心の傷、全治一週間

せりちゃんだよ。お久しぶりです。ツイッターにも書いたけど、ガチヘコみを継続してるから詳細を聞いてくれ。

わたしはひよっこ先生だから、新任担当の先生がついてるんだけど、テキパキチャキチャキした先生なの。初めてで分からないことだらけのわたしを先回りして、たくさんアドバイスくれるし、先生自身が教材の準備してくれたりするので、マジで有難いし、先生が居なかったら…って考えたら恐ろしい。先生のおかげで授業もなんとかできてるし、いいところ見つけてほめたりもしてくれるわけです。

しかしね、仲の良いみなさんはご存知の通り、わたしはまあまあ頑固で自分で納得しないと動けない上に、そこそこトロいしドジなのよ。相性悪いどころじゃない。わたし、全然追いつけてないのに、ガンガン先に進んでっちゃうからとてもつらい。

それでもね、この人のこと嫌いになったらしんどいぞと、尊敬できる人なのは確かやし好きって思って過ごそう…やばい時は一旦田中圭だとでも思っとこう…っていつもニコニコしていた。これが悲劇を呼んだのですね。

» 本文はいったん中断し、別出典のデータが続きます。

-- ==== Sys2Proof/Safety.lean ====
section
/-! DEFINITION. What claims are stated in: commands run one after another, a step after which nothing follows, the variants of the
family, and what stands between two commands. -/

namespace Sys2Proof.Machine

/-- Nothing waits to be told or ended: the facet stands alone, no image has hold-over news, no launch, far owner, waiting command or S4
reaction asks for anything, the state of the relay cells (R135) is what their number makes it, every channel that shows power-good meets its
conditions (R300), and the time of the manager's shedding runs just while A is above B (R263). -/
abbrev State.Quiet (s : State) : Prop :=
  s.alone = true ∧ (∀ i : Image, (s.hold i).tell = false ∧ (s.hold i).tellPorts = []) ∧
    s.time.launches = [] ∧ s.cfg.owner.bind Prod.snd = none ∧ s.doors.forwarded = [] ∧
    (s.faults.running.any fun r => r.level == 4) = false ∧ s.poolLow = decide (s.cellsFree < 16) ∧
    (s.pwr = true → ∀ c : Channel, s.good c = true → s.sound c = true) ∧
    s.path.overFrom.isSome = decide (s.budget < s.allocated)

/-- Nothing follows from a command that has made `made` of `before`: no fault source is left to act on, nothing waits to be told or ended,
and no reported hold-over entry, no supply and no driven pin changed. -/
abbrev State.Calm (before made : State) : Prop :=
  made.due = [] ∧ made.Quiet ∧
    (∀ i : Image, made.get (.hold4 i .holdoverState) = before.get (.hold4 i .holdoverState) ∧
      made.get (.hold4 i .adoptResult) = before.get (.hold4 i .adoptResult) ∧
      made.get (.hold4 i .holdoverHeldPorts) = before.get (.hold4 i .holdoverHeldPorts)) ∧
    made.get (.pd .pdBudgetFeedLimit) = made.feedLimit ∧ made.get (.pd .pdBudgetBoard) = before.get (.pd .pdBudgetBoard) ∧
    made.feedsOn = before.feedsOn ∧
    ∀ p : Pin, p = .canStby ∨ p = .ddrResetN ∨ p = .ddrCke ∨ p = .pgColl → made.level p = before.level p

/-- A write of whole data to one entry. -/
def entryWrite (idx sub : Nat) (data : List Byte) : RegWrite := { index := idx, sub := sub, offset := 0, data := data }

/-- A door can be reached and takes a write: the checks of R363 find nothing against it. -/
abbrev State.Takes (s : State) (d : Door) (w : RegWrite) : Prop := s.doorReach d = true ∧ s.writeChecks (callerAt d) w = 0

/-- A door's command answered: counted by its outcome, and its verdict given (R363). -/
def State.verdict (s : State) (d : Door) (r : Nat) : State := (s.answered d r).emit (.verdict d r [])

/-- A partner's message on a port is delivered: whatever serves it serves it in the state `t` (R254, R273 to R275, R281). -/
def State.Serves (s : State) (p : Port) (h : PdHdr) (typ : Nat) (objs : List Nat) (ext fits : Bool) (t : State) : Prop :=
  ∀ f : State → State, s.pdIn p h typ objs ext fits f = f t

/-- A list of commands run one after another on a state, as long as each has a next state. -/
def runAll : List Instr → State → Host.Outcome State Fault Refusal
  | [], s => .next s
  | c :: rest, s =>
    match exec c { s with pending := rest } with
    | .next t => runAll rest t
    | o => o

/-- Steps of the block. -/
def steps : Nat → State → Host.Outcome State Fault Refusal
  | 0, s => .next s
  | n + 1, s =>
    match step s with
    | .next t => steps n t
    | o => o

/-- The twelve variants (R1): 16 and 12 ports with each choice of Wyhelen and DRAM, 8 and 4 ports without DRAM. -/
abbrev IsVariant (v : Ident) : Prop :=
  v.ports = 16 ∨ v.ports = 12 ∨ ((v.ports = 8 ∨ v.ports = 4) ∧ v.dram = false)

/-- What holds between two commands: nothing is left to act on, the identity is that of a variant, and every command that waits is
well-formed (DEDUCED, log 9). -/
def State.Between (s : State) : Prop := s.due = [] ∧ IsVariant s.ident ∧ ∀ c ∈ s.pending, c.wf = true

/-! ### Rows of one kind -/

/-- The commands that happen in logic that runs on the PLL's clocks (R16, R17): hub core, relay, hold-over, ring, doors, steward. -/
def coreRow : Instr → Bool
  | .hsEngineContextGrant .. | .upstreamReset .. | .getStatus .. | .setFeatureDeviceRemoteWakeup ..
  | .clearFeatureDeviceRemoteWakeup .. | .setFeatureEndpointHalt .. | .clearFeatureEndpointHalt .. | .setFeatureTestMode ..
  | .setAddress .. | .getDescriptor .. | .getConfiguration .. | .setConfiguration .. | .getInterface .. | .setInterface ..
  | .getHubStatus .. | .clearHubFeature .. | .getPortStatus .. | .setPortFeaturePortPower .. | .setPortFeaturePortReset ..
  | .setPortFeaturePortSuspend .. | .setPortFeaturePortTest .. | .clearPortFeaturePortEnable .. | .clearPortFeaturePortPower ..
  | .clearPortFeaturePortSuspend .. | .clearPortFeatureCPort .. | .clearTtBuffer .. | .resetTt .. | .stopTt ..
  | .stalledRequest .. | .deviceConnect .. | .deviceDisconnect .. | .portResetComplete .. | .deviceBabble ..
  | .portResumeComplete .. | .deviceRemoteWake .. | .hostResume .. | .hostSof .. | .microframeWithoutSof ..
  | .upstreamIdleSuspend .. | .ttFrameSof .. | .hostToken .. | .hostStartSplit .. | .hostCompleteSplit ..
  | .ttFsTransactionDone .. | .hsEngineResponseTimeout .. | .hsEngineTransactionEnd .. | .linkTrainingStart .. | .linkUp ..
  | .linkTrainTimeout .. | .linkTrainRetry .. | .linkErrorThreshold .. | .ts1Received .. | .retrainTimeout ..
  | .linkSignalLoss .. | .linkFrame .. | .replayTimeout .. | .linkAckDue .. | .skpDue .. | .lsf .. | .lsfPeriodic ..
  | .syncFrame .. | .formationSettle .. | .syncingComplete .. | .withdrawForwardEnd .. | .withdraw .. | .lockRequestAtKeeper ..
  | .lockGrant .. | .lockBackoffExpiry .. | .lockRenew .. | .leaseLapse .. | .lockIdleLimit .. | .prepare .. | .ready ..
  | .refuse .. | .commitAnswerTimeout .. | .abort .. | .apply .. | .prismApplyTime .. | .prismStoreDone .. | .portStatus ..
  | .portReq .. | .hostHsInRelayed .. | .hostHsOutRelayed .. | .hostPingRelayed .. | .hostSetupRelayed .. | .xactReq ..
  | .xactRsp .. | .cancel .. | .splitStart .. | .splitResult .. | .relayTimeout .. | .suspendIntentWindowEnd ..
  | .upstreamVbusLoss .. | .upstreamDetach .. | .sofLossDeclaration .. | .holdoverSofBoundary .. | .tableSwitchBoundary ..
  | .slotOccurrence .. | .entryAction .. | .entryActionTimeout .. | .adoptAutoDelayExpiry .. | .adoptMirrorAttach ..
  | .absorbedResetComplete .. | .adoptDeviceTimeout .. | .imageStep .. | .adoptImageTimeout .. | .dramTrainingDone ..
  | .tailPartialSpill .. | .hostEp1In .. | .dramCorrectedError .. | .dramUncorrectableError .. | .sramCorrectedError ..
  | .sramUncorrectableError .. | .scrubBurst .. | .scrubPassComplete .. | .arbDecision .. | .arbBackoffEnd ..
  | .arbWaitLimit .. | .arbStarve .. | .arbDrained .. | .echoSend .. | .echoReceive .. | .echoMiss .. | .focalAnnounceLapse ..
  | .servoReferenceLost .. | .storedFreqSave .. | .canTimeSend .. | .canTimeReceive .. | .canSyncSend .. | .canSyncReceive ..
  | .launchStart .. | .launchEnd .. | .launchWindowEnd .. | .configStoreDone .. | .doorRead .. | .doorWrite ..
  | .locBlockWrite .. | .locBlockRead .. | .door .. | .doorForwardTimeout .. | .notificationEp2In .. | .sdoUpload ..
  | .sdoDownload .. | .sdoSegment .. | .sdoSegmentTimeout .. | .sdoAbort .. | .nmtStart .. | .nmtStop ..
  | .nmtEnterPreOperational .. | .nmtResetNode .. | .nmtResetCommunication .. | .rpdoReceive .. | .tpdoSend ..
  | .heartbeatSend .. | .stageOwnershipLapse .. | .configCrcPass .. | .provokeRunTimeEnd .. | .injEnLow .. | .fwEraseDone ..
  | .fwSelectRestart .. | .fwGoodStart .. | .softDetachEnd .. | .rpdoEventTimerExpiry .. | .stewardBoot .. | .configLoad ..
  | .upstreamPullupConnect .. | .emcySend .. | .canBusOff .. | .busOffRecovery .. => true
  | _ => false

/-- The write that a command of a door's software stands for (R363). -/
def asWrite : Instr → Option (Door × RegWrite)
  | .facetWithdraw d => some (d, entryWrite 0x3000 0x0C [1])
  | .facetReturn d => some (d, entryWrite 0x3000 0x0C [2])
  | .prismLockRequest d tag => some (d, entryWrite 0x2400 1 (bytesBe 2 tag))
  | .prismLockRelease d => some (d, entryWrite 0x2400 1 (bytesBe 2 0))
  | .prismCommit d => some (d, entryWrite 0x2400 7 [1])
  | .prismCommitDiscard d => some (d, entryWrite 0x2400 7 [2])
  | .imageDefaultMap d i => some (d, entryWrite (0x2410 + i.val) 7 [1])
  | .holdoverArm d i v => some (d, entryWrite (0x2810 + i.val) 1 [byteOf (boolNat v)])
  | .holdoverSuspendIntent d i v => some (d, entryWrite (0x2810 + i.val) 2 [byteOf (boolNat v)])
  | .holdoverCommandEnter d i => some (d, entryWrite (0x2810 + i.val) 3 [1])
  | .holdoverCommandAdopt d i => some (d, entryWrite (0x2810 + i.val) 3 [2])
  | .holdoverCommandAbandon d i => some (d, entryWrite (0x2810 + i.val) 3 [3])
  | .holdoverCommandWake d i => some (d, entryWrite (0x2810 + i.val) 3 [4])
  | .holdoverTableSwap d => some (d, entryWrite 0x2800 4 [1])
  | .sessionOpen d => some (d, entryWrite (0x2C08 + d.num) 3 [1])
  | .sessionClose d => some (d, entryWrite (0x2C08 + d.num) 3 [0])
  | .streamMark d n => some (d, entryWrite (0x2D00 + n.val) 0x10 [1])
  | .streamRewind d n => some (d, entryWrite (0x2D00 + n.val) 0x10 [2])
  | .streamRelease d n => some (d, entryWrite (0x2D00 + n.val) 0x10 [3])
  | .streamFlush d n => some (d, entryWrite (0x2D00 + n.val) 0x10 [4])
  | .arbFreeze d => some (d, entryWrite 0x2C01 1 [1])
  | .arbResume d => some (d, entryWrite 0x2C01 1 [0])
  | .ppsOutNextWrite d v => some (d, entryWrite 0x3401 0x0A (bytesBe 4 v))
  | .timeCivilAnchorWrite d offset data => some (d, ⟨0x3400, 0x17, offset, data⟩)
  | .canSyncPhaseWrite d v => some (d, entryWrite 0x3402 4 (bytesBe 4 v))
  | .launchSubmit d data => some (d, entryWrite 0x3430 1 data)
  | .launchCancel d tag => some (d, entryWrite 0x3430 2 (bytesBe 2 tag))
  | .brkRearm d c => some (d, entryWrite (0x3C10 + c.val) 0x0A [1])
  | .domainCommandOff d word => some (d, entryWrite 0x4000 2 (bytesBe 4 (putBits word 9 8 0)))
  | .domainCommandRetention d word => some (d, entryWrite 0x4000 2 (bytesBe 4 (putBits word 9 8 1)))
  | .domainCommandOn d word => some (d, entryWrite 0x4000 2 (bytesBe 4 (putBits word 9 8 2)))
  | .domainCommandCancel d word => some (d, entryWrite 0x4000 2 (bytesBe 4 (putBits word 9 8 3)))
  | .wakeTimerWrite d n => some (d, entryWrite 0x4000 0x0A (bytesBe 4 n))
  | .faultUnitRelease d source => some (d, entryWrite 0x4400 0x10 [byteOf source])
  | .faultSafeRelease d => some (d, entryWrite 0x4400 0x11 [0xA5])
  | .faultSoftRaise d detail => some (d, entryWrite 0x4400 0x12 (bytesBe 4 detail))
  | .faultNControl d v => some (d, entryWrite 0x4400 0x0E [byteOf v])
  | .faultLatchClear d seq => some (d, entryWrite 0x4400 5 (bytesBe 4 (seq % 256 * 2 ^ 24 + 1)))
  | .communicationObjectWrite d idx sub data => some (d, entryWrite idx sub data)
  | .eventFlagClear d idx sub v => some (d, entryWrite idx sub (bytesBe 4 v))
  | .configStagingWrite d w => some (d, w)
  | .configCommit d => some (d, entryWrite 0x4C01 1 [1])
  | .configDiscard d => some (d, entryWrite 0x4C01 1 [2])
  | .configReload d => some (d, entryWrite 0x4C01 1 [3])
  | .configDefaults d => some (d, entryWrite 0x4C01 1 [4])
  | .configCrcReferenceWrite d v => some (d, entryWrite 0x4C01 7 (bytesBe 4 v))
  | .registerWrite d w => some (d, w)
  | .lensRestart d => some (d, entryWrite 0x4800 0x0B [1])
  | .lensDiscard d => some (d, entryWrite 0x4800 0x0B [2])
  | .lensReadPtrWrite d v => some (d, entryWrite 0x4800 0x0A (bytesBe 4 v))
  | .lensCounterSnapshot d => some (d, entryWrite 0x4801 2 [1])
  | .lensCounterClear d => some (d, entryWrite 0x4801 3 [1])
  | .provokeArm d => some (d, entryWrite 0x4808 1 [1])
  | .provokeDisarm d => some (d, entryWrite 0x4808 1 [0])
  | .fwErase d => some (d, entryWrite 0x4C03 5 [1])
  | .fwUpdateData d offset data => some (d, ⟨0x4C03, 4, offset, data⟩)
  | .fwVerify d => some (d, entryWrite 0x4C03 5 [2])
  | .fwSelect d => some (d, entryWrite 0x4C03 5 [3])
  | .fwCancel d => some (d, entryWrite 0x4C03 5 [4])
  | _ => none

/-- The event-status registers (R375) beside `FaultStatus`, whose clear does more (R340). -/
def eventReg : Reg → Bool
  | .hub .hubEvents | .ring .ringEvents | .relay .relayEvents | .hold .holdoverEvents | .res .resEvents | .stream _ .streamEvents
  | .time .timeEvents | .pd .pdEvents | .power .powerEvents | .domain .domainEvents | .lens .lensEvents | .doors .doorEvents => true
  | _ => false

/-! ### Check codes as R456 and R457 describe them -/

/-- One bit of a CRC of a width, most significant bit first. -/
def crcBit (width poly c : Nat) (b : Bool) : Nat :=
  if c.testBit (width - 1) != b then (c * 2 % 2 ^ width) ^^^ poly else c * 2 % 2 ^ width

/-- The bits of a byte, least significant first (reflected) and most significant first. -/
def bitsUp (b : Byte) : List Bool := (List.range 8).map fun k => b.toNat.testBit k
def bitsDown (b : Byte) : List Bool := (List.range 8).map fun k => b.toNat.testBit (7 - k)

/-- A number of a width with its bits in the opposite order. -/
def mirrored (width v : Nat) : Nat := (List.range width).foldl (fun r k => r * 2 + boolNat (v.testBit k)) 0

/-! ### The facet at rest -/

/-- The time counter as one number: nanoseconds and fraction, 64 bits (R208). -/
def State.counter (s : State) : Nat := s.time.ns * 2 ^ 32 + s.time.frac

/-- No command waits and nothing can come of a clock edge but time: the PLL is locked, nothing waits to be told or ended, no lease lapse
waits, no feed is on and the budget stands, and no channel's current starts a fault timer. -/
def State.Idle (s : State) : Prop :=
  s.pending = [] ∧ s.time.pll = true ∧ s.Quiet ∧ s.ring.lapseAt = none ∧ s.feedsOn = 0 ∧
    s.get (.pd .pdBudgetFeedLimit) = s.feedLimit ∧
    ∀ c : Channel, s.curveTime c (s.getInt (.chan c .chanCurrent)).toNat = none

/-! ### Tables in their one form -/

/-- A table lists keys in rising order, none twice, and none at its default. -/
def Table.Canonical {κ α : Type} (ord : κ → Nat) (d : κ → α) (t : Table κ α) : Prop :=
  t.Pairwise (fun a b => ord a.1 ≤ ord b.1 ∧ a.1 ≠ b.1) ∧ ∀ e ∈ t, e.2 ≠ d e.1

end Sys2Proof.Machine
end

 2人で他のクラスに入ってる時に「担任の先生は忙しいから、ほら、こうやって宿題の採点とかやってあげたらいいよ!まあ、私はそういうのやられたら嫌やし、自分でやりたいタイプやけどね😏」って言うから、自虐なんかと思って「あははは、そうなんですね」って笑ったの。次の瞬間真顔になってね「それ、先生どう言う感情で笑ってるのか分からへんわ。バカにしてるって取れる。失礼なんじゃない?普段からよく笑ってるけど、そういうところなおしたほうがいいよ。わたしは裏で悪口とか言いたくないから、先生に直接いうけど。」と。

小声でぶわあって言い放ってそのまま去って行って、教室の隅に取り残されてもうほんと泣きそうになってしまった。

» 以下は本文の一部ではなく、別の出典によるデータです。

/-- R251, R256 to R258, R262, R265 to R268: VCONN and the cable, advertisements, requests, and the transition of a contract. -/
def Obligations.PdContracts : Prop :=
  ∀ (s : State) (p : Port) (h : PdHdr) (t : State),
    (∀ v, (s.tc p).vconn = true → (s.tc p).await ≠ .cable →
      v = ((((s.fresh.vconnOff p).modTc p fun x => { x with
        vconnOut := true, cableTries := 20,
        own := x.own.filter fun a => a != .cable }).bump (.tc p .vconnFaultCount)).flag (.pd .pdEvents) pdVconnFault).raise 22 (p.val + 1) →
      ((s.tc p).cable5A = false ∨ (s.tc p).vconnOut = true → exec (.vconnOverload p) s = .next (s.finish v)) ∧
      ((s.tc p).cable5A = true → (s.tc p).vconnOut = false → exec (.vconnOverload p) s =
        .next (s.finish (v.reoffer p (v.offerPower p))))) ∧
    (s.pdReady p = true → s.policy = true → (s.tc p).source = true → (s.tc p).nonPd = false → s.shed p = false → (s.tc p).hardStage = 0 →
      (s.tc p).trans = none → (s.tc p).swap = 0 → s.get (.chan (chanOf p) .brkState) = 2 → (s.tc p).explicit = false → (s.tc p).caps < 50 →
      exec (.sourceCapabilitiesSend p) s = .next (s.finish (s.fresh.sendCaps p))) ∧
    (s.pdReady p = true → s.policy = true → (s.tc p).source = true → (s.tc p).vconn = true → (s.tc p).cableKnown = false →
      (s.tc p).hardStage = 0 → (s.tc p).trans = none → (s.tc p).explicit = false → (s.tc p).cableTries < 4 → (s.tc p).caps = 0 →
      exec (.cableDiscoveryAttempt p) s = .next (s.finish ((s.fresh.modTc p fun x =>
        { x with cableTries := x.cableTries + 1 }).pdSend p (.vdm true 1 0 0xFF00 [] 1)))) ∧
    (∀ (a : CableAnswer) vdo v, s.pdReady p = true → (s.tc p).vconn = true → (s.tc p).sent = none →
      v = ((s.fresh.lensPd p false (pdHeader 15 5 a.id false false false 2) 1 0 []).lensCount 10 (placePort p) 1).emit
        (.pd p .cableGoodCrc false) →
      ((s.tc p).lastIdP = some a.id → exec (.cableIdentity p a vdo) s =
        .next (s.finish ((v.bump (.tc p .pdViolationCount)).flag (.pd .pdEvents) pdViolation))) ∧
      ((s.tc p).lastIdP ≠ some a.id → (s.tc p).cableKnown = false → (s.tc p).cableTries ≠ 0 → (s.tc p).explicit = false →
        (s.tc p).await ≠ .cable → exec (.cableIdentity p a vdo) s = .next (s.finish
          (let w := v.modTc p fun x => { x with
            lastIdP := some a.id, cableKnown := true,
            cable5A := a.ack && bitField vdo 6 5 == 2 }
           if a.ack then w.set (.tc p .pdCableVdo) vdo else w)))) ∧
    (∀ rdo obj mv ma mw pps, s.fresh.Serves p h 2 [rdo] false ((s.tc p).await == .request) t → (t.tc p).source = true → t.shed p = false →
      t.shedDue = false →
      t.requestedObject p rdo = some obj → requestFits obj rdo = true → obj / 2 ^ 30 ≠ 3 → t.unitHeld .pmb = false →
      requestOf obj rdo = (mv, ma, mw, pps) →
        ∃ u, u = (((t.modTc p fun x => { x with await := .nothing }).pdSend p .accept).modTc p fun x =>
        { x with trans := some { rdo := rdo, mv := mv, ma := ma, pps := pps, alloc := mw } }) ∧
        exec (.request p h rdo) s =
          .next (s.finish ((u.set (.tc p .pdAllocation) (max (u.alloc p) mw)).set (.tc p .pdContractState) 4))) ∧
    (∀ rdo, s.fresh.Serves p h 2 [rdo] false ((s.tc p).await == .request) t → (t.tc p).source = true → t.shed p = false →
      t.shedDue = true → t.cmdShedDelayExpiry.shed p = true → exec (.request p h rdo) s = .next (s.finish t)) ∧
    (∀ rdo, s.fresh.Serves p h 2 [rdo] false ((s.tc p).await == .request) t → (t.tc p).source = true → t.shed p = false →
      t.shedDue = false →
      t.requestedObject p rdo = none → ∃ u, u = (((t.modTc p fun x => { x with await := .nothing }).bump (.tc p .pdRejectCount)).pdSend p
        .reject).modTc p (fun x => { x with offerOut := none }) ∧ exec (.request p h rdo) s =
          .next (s.finish ((u.set (.tc p .pdContractState) (if (t.tc p).explicit then 3 else 1)).endAms p))) ∧
    (∀ x, (s.tc p).trans = some x → x.written = false → x.pps = false → (s.tc p).sent = none → s.time.pll = true →
      exec (.transitionStart p false) s = .next (s.finish
        (((s.fresh.emit (.pmbus 1 (s.get (.tc p .pdRegAddress)) 0x46 x.ma (s.isTrue (.pd .pdRegPec)))).emit
          (.pmbus 1 (s.get (.tc p .pdRegAddress)) 0x21 (linear16 (Config.voutMode (p.val + 1)) x.mv) (s.isTrue (.pd .pdRegPec)))).modTc p
            fun y => { y with
              mv := x.mv, ma := x.ma, trans := some { x with written := true },
              bleeding := decide (x.mv < y.mv) }))) ∧
    (∀ r v, s.hasPort p = true → s.domainOn 5 = true → s.policy = true → (s.tc p).recovery = false → (s.tc p).trans = none →
      v = (s.fresh.modTc p fun x => { x with vbus := r.mv, limited := r.limit }).measure (chanOf p) r.mv r.ma →
      (inRegWindow (s.tc p).mv r.mv = false → exec (.regulatorPoll p r) s = .next (s.finish v)) ∧
      (inRegWindow (s.tc p).mv r.mv = true → exec (.regulatorPoll p r) s =
        .next (s.finish (v.modTc p fun x => { x with bleeding := false })))) ∧
    (∀ r x v, s.hasPort p = true → s.domainOn 5 = true → s.policy = true → s.time.pll = true → (s.tc p).recovery = false →
      (s.tc p).trans = some x → x.written = true → r.good = true → inRegWindow (s.tc p).mv r.mv = true →
      v = ((s.fresh.modTc p fun y => { y with vbus := r.mv, limited := r.limit }).measure (chanOf p) r.mv r.ma).modTc p
        (fun y => { y with bleeding := false }) →
      exec (.regulatorPoll p r) s = .next (s.finish (v.completeTrans p x))) ∧
    (∀ x, (s.tc p).trans = some x → x.written = true → exec (.regulatorTimeout p) s = .next (s.finish (s.fresh.regFail p))) ∧
    ((s.tc p).explicit = true → (s.tc p).source = true → (s.tc p).trans = none → exec (.vbusOutOfWindow p) s =
      .next (s.finish (s.fresh.regFail p))) ∧
    ((s.tc p).explicit = true → (s.tc p).pps = true → (s.tc p).trans = none → s.policy = true → exec (.ppsTimeout p) s =
      .next (s.finish (s.fresh.hardReset p true)))

/-- R245, R254, R259, R260, R271, R281: what a delivered message is answered, and what it records (`t` is the state in which it is
served). -/
def Obligations.PdAnswers : Prop :=
  ∀ (s : State) (p : Port) (h : PdHdr) (t : State),
    (s.fresh.Serves p h 7 [] false false t → exec (.getSourceCap p h) s =
      .next (s.finish (if (t.tc p).source && !t.shed p then t.sendCaps p else t.notSupported p))) ∧
    (s.fresh.Serves p h 8 [] false false t → exec (.getSinkCap p h) s = .next (s.finish
      (if t.get (.tc p .tcRoleMode) = 1 ∨ t.isTrue (.tc p .pdPrSwapAccept) then t.pdSend p (.sinkCapabilities [sinkCapsObject])
       else t.notSupported p))) ∧
    (∀ objects, s.fresh.Serves p h 4 objects false ((s.tc p).await == .sinkCaps) t → (t.tc p).await = .sinkCaps →
      exec (.sinkCapabilities p h objects) s = .next (s.finish ((t.modTc p fun x => { x with sinkCaps := some objects }).endAms p))) ∧
    (s.fresh.Serves p h 13 [] false true t → exec (.pdSoftReset p h) s = .next (s.finish
      (let u := ((t.loseEntry p).modTc p fun x => { x with
         txId := 0, lastId := none, await := .nothing, newContract := true,
         vswap := 0 }).pdSend p .accept
       if (u.tc p).source then
         u.modTc p fun x => { x with own := .sourceCaps :: x.own.filter fun a => a != .sourceCaps, window := false }
       else u))) ∧
    (s.fresh.Serves p h 3 [] false ((s.tc p).await == .softAccept || (s.tc p).await == .accept) t → (t.tc p).await = .accept →
      exec (.acceptReceived p h) s = .next (s.finish (t.modTc p fun x => { x with await := .psRdy }))) ∧
    (∀ objects, s.fresh.Serves p h 1 objects false false t → (t.tc p).source = false → exec (.sourceCapabilitiesReceived p h objects) s =
      .next (s.finish (((t.pdSend p (.request 0x10000401)).modTc p fun x => { x with
        await := .accept,
        swap := if x.swap = 4 then 4 else 0 }).set (.tc p .pdContractState) 2))) ∧
    (s.fresh.Serves p h 18 [] false false t → t.rev2 p = false → exec (.pdGetStatus p h) s =
      .next (s.finish (t.pdSend p (.status t.statusBytes)))) ∧
    (s.fresh.Serves p h 20 [] false false t → (t.tc p).pps = false → exec (.getPpsStatus p h) s =
      .next (s.finish (t.notSupported p))) ∧
    (s.fresh.Serves p h 20 [] false false t → (t.tc p).explicit = true → (t.tc p).pps = true → t.rev2 p = false →
      exec (.getPpsStatus p h) s = .next (s.finish (t.pdSend p (.ppsStatus [t.get (.chan (chanOf p) .chanVoltage) / 20 % 256,
        t.get (.chan (chanOf p) .chanVoltage) / 20 / 256, min 255 ((t.getInt (.chan (chanOf p) .chanCurrent)).toNat / 50),
        if (t.tc p).limited then 8 else 0])))) ∧
    (s.fresh.Serves p h 24 [] false false t → exec (.getRevision p h) s = .next (s.finish (t.pdSend p (.revision 0x31180000)))) ∧
    (s.fresh.Serves p h 22 [] false false t → (t.tc p).source = true → exec (.getSourceInfo p h) s = .next (s.finish (t.pdSend p
      (.sourceInfo (t.get (.tc p .pdPortMaxPower) / 1000 % 256 * 65536 + t.get (.tc p .pdOfferPower) / 1000 % 256 * 256 +
        t.get (.tc p .pdOfferPower) / 1000 % 256))))) ∧
    (s.fresh.Serves p h 31 [] false false t → exec (.pdUnsupportedMessage p h .unknown) s = .next (s.finish
      ((t.bump (.tc p .pdNotSupportedCount)).pdSend p (if t.rev2 p then .reject else .notSupported)))) ∧
    (s.fresh.Serves p h 1 [] true false t → exec (.pdUnsupportedMessage p h .unchunked) s = .next (s.finish
      (((t.bump (.tc p .pdViolationCount)).flag (.pd .pdEvents) pdViolation).pdSend p (if t.rev2 p then .reject else .notSupported)))) ∧
    (s.fresh.Serves p h 3 [] false false t →
      ((t.tc p).mv = 5000 → exec (.bistCarrierMode p h) s = .next (s.finish (t.emit (.pd p .bist false)))) ∧
      ((t.tc p).mv ≠ 5000 → exec (.bistCarrierMode p h) s = .next (s.finish t)) ∧
      exec (.bistTestData p h) s = .next (s.finish t)) ∧
    (s.fresh.Serves p h 6 [] false true t → exec (.pdPartnerNotice p h .alert) s = .next (s.finish t)) ∧
    (s.fresh.Serves p h 16 [] false true t → (s.tc p).await = .sinkCaps → exec (.pdPartnerNotice p h .notSupported) s =
      .next (s.finish (t.endAms p))) ∧
    (exec (.cableReset p) s = .next (s.finish s.fresh)) ∧
    (s.pdReady p = true → exec (.pdRxError p) s = .next (s.finish (s.fresh.bump (.tc p .pdRxErrorCount))))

わたし、今までの人生で変だねとか変わってるねって言われることはあったけどね、それは自分でも分かってるし、そういうところが好きって言ってくれる友達がいっぱいいたから、そんなこと全然気にならなかったの。基本的には優しいね、いい子だね、いつも笑ってて素敵ねって言われて生きてきたから、笑ってて失礼とか、「え、そんなひどいこと今まで言われたことないんですが…?マジにわたしに向かって言ったの…?」みたいな。「わたしはいい子なんですが…?」みたいな。もう本当にショックでショックで、今も引きずってるわけです。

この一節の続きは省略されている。